The hydroelectric power stations at the Iron Gates and all the systematization, damming and regularization works carried out on the tributary rivers have led to a collapse in the quantity of silt transported downstream by the Danube. The drop would have been even more dramatic if it had not been partially compensated for by the embankments in the meadows, which prevented the river from overflowing and the water from draining the flooded pastures.
The result of man's destructive work? Unable to reproduce, sturgeon stocks declined dramatically. Widowed by the silt, the delta has stopped its advance towards the open sea, and in places is literally losing ground. In the absence of the floodplain, which would have served as a mechanical and biological filter for the Delta (retaining silt and harmful chemicals), as a dumping area and as a flood control area, the waters of the lower Danube are rushing downstream with greater force, causing far-reaching changes in the Delta. Paradoxically, although the Delta's advance into the sea has slowed down or regressed in places, the process of siltation in the western part has accelerated. Fish once common at the mouths of the Danube (carp, plaice, etc.) have been deprived of their spawning grounds in the immediate vicinity of the Delta (Balta Ialomiței, Insula Mare a Brăilei), with a marked reduction in stocks downstream. This is how a cleaned pasture at Călărași can mean fewer fish in the Delta and how much influence dykes and dams hundreds of kilometers upstream have on the mouths of the Danube!
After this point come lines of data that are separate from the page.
-- ==== Sys2Proof/Machine/NvmeOps.lean ====
section
/-!
DEFINITION. NVMe commands: acceptance, the checks of Table 5.6, slots and data of writes, reservations, the admin commands
(spec/05_nvme_front_end.md, R143–R151, R161–R174, R659; spec/06_write_pipeline.md, R192–R194).
-/

namespace Sys2Proof.Machine

/-! ### Contexts and controllers -/

/-- The context number that stands for the management endpoint's admin queue (the model's own: past the contexts, R145). -/
def mgmtCtx : Nat := 262144
def mgmtCntlid (d : Dev) : Nat := ownHead d * 32768

/-- The controller of a context. -/
def cntlidOf (c : HostCmd) (d : Dev) : Nat := if c.ctx = mgmtCtx then mgmtCntlid d else (tget {} d.front.ctxs c.ctx).cntlid
def getCtrl (k : Nat) (d : Dev) : Controller := tget {} d.front.ctrls k
def modCtrl (k : Nat) (f : Controller → Controller) (d : Dev) : Dev := { d with front.ctrls := tmod {} d.front.ctrls k f }

/-- The host NQN a command comes from. -/
def hostOf (c : HostCmd) (d : Dev) : Nat := if c.viaPeer then c.host else (getCtrl (cntlidOf c d) d).nqn

/-- Admin commands (Table 5.4). -/
def isAdmin : NvmeOp → Bool
  | .read | .write | .compare | .verify | .writeZeroes | .flush | .dsm => false
  | .resvRegister | .resvReport | .resvAcquire | .resvRelease => false
  | _ => true

def isResv : NvmeOp → Bool
  | .resvRegister | .resvReport | .resvAcquire | .resvRelease => true
  | _ => false

/-- The opcode is listed for its queue (row 1; R145, R179, R537, R560). -/
def opListed (op : NvmeOp) (c : HostCmd) (d : Dev) : Bool × Dev :=
  if c.viaPeer then (true, d)
  else if c.ctx = mgmtCtx then
    let limited := glbState d != 1
    (match op with
      | .identify | .getLogPage | .fwDownload | .fwCommit _ => true
      | .nsAttach | .propertyGet | .propertySet | .disconnect => false
      | o => isAdmin o && !limited, d)
  else
    let x := tget {} d.front.ctxs c.ctx
    if isAdmin op != (x.qid == 0) then (false, d)
    else match op with
      | .fwDownload | .fwCommit _ =>
        let (t, d) := sptRead .policy d
        (rdb Reg.NVF_CTRL_FABRIC_FWDL d && (t.map (·.allowFwdl)).getD false, d)
      | _ => (true, d)

/-! ### Checks (Table 5.6) -/

/-- Blocks that a command names with SLBA and NLB. -/
def cmdBlocks (c : HostCmd) : Nat := c.nlb + 1

/-- The command length (R163). -/
def cmdLength (ns : Ns) (c : HostCmd) : Nat := cmdBlocks c * (blockSize ns.lbaf + if c.pract then 0 else metaSize ns.lbaf)

/-- The namespace is attached to the command's controller. -/
def attached (c : HostCmd) (d : Dev) : Bool :=
  let ns := getNs c.nsid d
  ns.exists_ && ns.hosts.contains (hostOf c d)

/-- A path's ANA state allows nothing: the status (row 7, Table 5.9). A head that had resigned before it declared its peer lost keeps the states
it had (R178, R511). -/
def anaStatus (g : Nat) (d : Dev) : Option Nat :=
  if glbState d = 2 || glbState d = 3 || bitOf d.cas.persistentLoss (g - 1) then some 0x301
  else if bitOf d.cas.changing (g - 1) then some 0x303
  else if !ownsGroup g d && peerLost d && !(match d.cas.resigned, d.cas.declared with
      | some r, some l => decide (r.1 < l.1)
      | _, _ => false) then some 0x302
  else none
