/-- The lag of a relationship in ms (R462): since the oldest transaction that the other end has not acknowledged. -/
def lagOf (x : Rel) (d : Dev) : Nat :=
  if x.target then 0
  else match (if x.streaming then (x.unacked.head?).map (·.ms) else x.oldest) with
    | some t => nowMs d - t
    | none => 0

/-- Show the selected relationship (Table 14.6). -/
def showRel (d : Dev) : Dev :=
  let x := getRel (rd Reg.NVF_REP_SEL_REL d) d
  let d := wr Reg.NVF_REP_CFG_RPO x.rpo (wr Reg.NVF_REP_CFG_INTERVAL x.interval (wr Reg.NVF_REP_CFG_ANCHOR x.anchor
    (wr Reg.NVF_REP_CFG_REPAIR_TMO x.repairTmo (wr Reg.NVF_REP_CFG_THROTTLE (b2n x.throttle) d))))
  wr Reg.NVF_REP_ST_STATE x.state (wr Reg.NVF_REP_ST_ROLE (b2n x.target) (wr Reg.NVF_REP_ST_MODE (b2n x.streaming)
    (wr Reg.NVF_REP_ST_LAG (min (lagOf x d) (2 ^ 32 - 1)) d)))

/-- NVF_REP_CFG has been written: its fields act on the relationship selected. -/
def takeRelCfg (d : Dev) : Dev :=
  modRel (rd Reg.NVF_REP_SEL_REL d) (fun x => { x with
    rpo := rd Reg.NVF_REP_CFG_RPO d, interval := rd Reg.NVF_REP_CFG_INTERVAL d, anchor := rd Reg.NVF_REP_CFG_ANCHOR d
    repairTmo := rd Reg.NVF_REP_CFG_REPAIR_TMO d, throttle := rdb Reg.NVF_REP_CFG_THROTTLE d }) d

/-! ### The mailbox (Table 14.6) -/

/-- Start a mailbox request; nothing while one runs (R621). -/
def mailStart (act sseq : Nat) (d : Dev) : Option Dev :=
  if rdb Reg.NVF_SNAP_CMD_GO d then none
  else some (setb Reg.NVF_SNAP_CMD_GO (setb Reg.NVF_SNAP_RES_BUSY (clr Reg.NVF_SNAP_RES_RESULT (clr Reg.NVF_SNAP_RES_VALUE
    (wr Reg.NVF_SNAP_CMD_ACT act (wr Reg.NVF_SNAP_CMD_SSEQ sseq d))))))

/-- End the mailbox request with a RESULT and a VALUE. -/
def mailEnd (result value : Nat) (d : Dev) : Dev :=
  clr Reg.NVF_SNAP_CMD_GO (clr Reg.NVF_SNAP_RES_BUSY (wr Reg.NVF_SNAP_RES_RESULT result (wr Reg.NVF_SNAP_RES_VALUE value d)))

/-! ### Cuts (R441, R442) -/

/-- Snapshots that count against the limits of R440. -/
def counted (d : Dev) : List Snap := (d.md.snaps.filter fun s => s.2.exists_ && !s.2.audit && s.2.sseq != 0).map (·.2)

/-- Stage a cut for the next edge. -/
def stageCut (nsids : List Nat) (role : CutRole) (d : Dev) : Dev :=
  { d with stg.cuts := d.stg.cuts ++ [{ nsids := nsids, sseq := d.md.sseqNext, edge := tempoNow d + 1, role := role }]
           md.sseqNext := d.md.sseqNext + 1 }

/-- A cut's edge has come and every slot of its namespaces older than the edge is COMMITTED or FREE (R442). -/
def cutReady (c : Cut) (d : Dev) : Bool :=
  c.tsn.isNone && c.edge ≤ tempoNow d
    && !(d.stg.slots.any fun p => c.nsids.contains p.2.nsid && 3 ≤ p.2.state && p.2.state < 6 && p.2.durTempo < c.edge)
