/-- BUFFER_LEDGER_AUDIT: every 64 tempi, in each pool partition free and held units add up to the partition's 4 KiB units,
and on each host port free and occupied miss-buffer slots add up to the port's slots (R43, R85, R86, Table 3.5). `poolErr` and `missErr` are
what an upset has added to the counts. -/
def execBufferLedgerAudit (poolErr missErr : List Int) (s : State) : Host.Outcome State Fault Refusal :=
  runLive (fun d =>
    if tempoNow d % 64 = 0 then
      let d := forEach (List.range 7) (fun p d =>
        let units := poolUnits p d
        let found := (((units - tget 0 d.fab.poolOut p + poolHeld p d : Nat) : Int) + (poolErr[p]?).getD 0).toNat
        if found = units then d else consFails Ev.BUF_LEDGER Reg.FAB_CONS_POOL 0 units found d) d
      forEach (List.range 32) (fun p d =>
        let slots := missSlots p d
        let found := (((slots - missOcc p d + missOcc p d : Nat) : Int) + (missErr[p]?).getD 0).toNat
        if found = slots then d else consFails Ev.BUF_LEDGER Reg.FAB_CONS_MISS (unitOf 8 p) slots found d) d
    else d) s

end Sys2Proof.Machine
end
The Danube is home to the vast majority of Romania's rivers, which account for almost a third of the river's entire catchment area. Only a few small rivers in Dobrogea are exceptions. Most of the country's towns and cities discharge their sewage, directly or indirectly, more or less purified, into the Danube. 18 towns and cities are located directly along the river in our country alone. Only 10 years ago, Romania's largest urban agglomeration, around Bucharest, was sending the sewage and excreta of more than three million people directly into the river without any prior treatment. The same was happening at the gateway to the Delta, in Tulcea. Even if the situation has improved in the meantime, with the commissioning of parts of the treatment plant in Glina (near Bucharest), the ideal is far from being achieved and the water carried by the Danube into the Delta is much dirtier and more harmful than we would like to believe. There is a silver lining: by abandoning super-intensive "scientific" agriculture, the concentration of chemical fertilizers (nitrates, phosphates, etc.) in the river water has steadily decreased over the last three decades, with the first tangible result being an improvement in water quality... Black Sea.
In order to limit the adverse effects of these changes and avoid irreversible changes of the kind that occurred after the Iron Gates dams were built, the riparian countries signed a Convention on Cooperation for the Protection and Sustainable Use of the Danube River in Sofia on June 29, 1994. Since 2004, June 29, which coincides with the Christian feast of Saints Peter and Paul, has been declared International Danube Day, celebrated with special events in all countries along the Danube.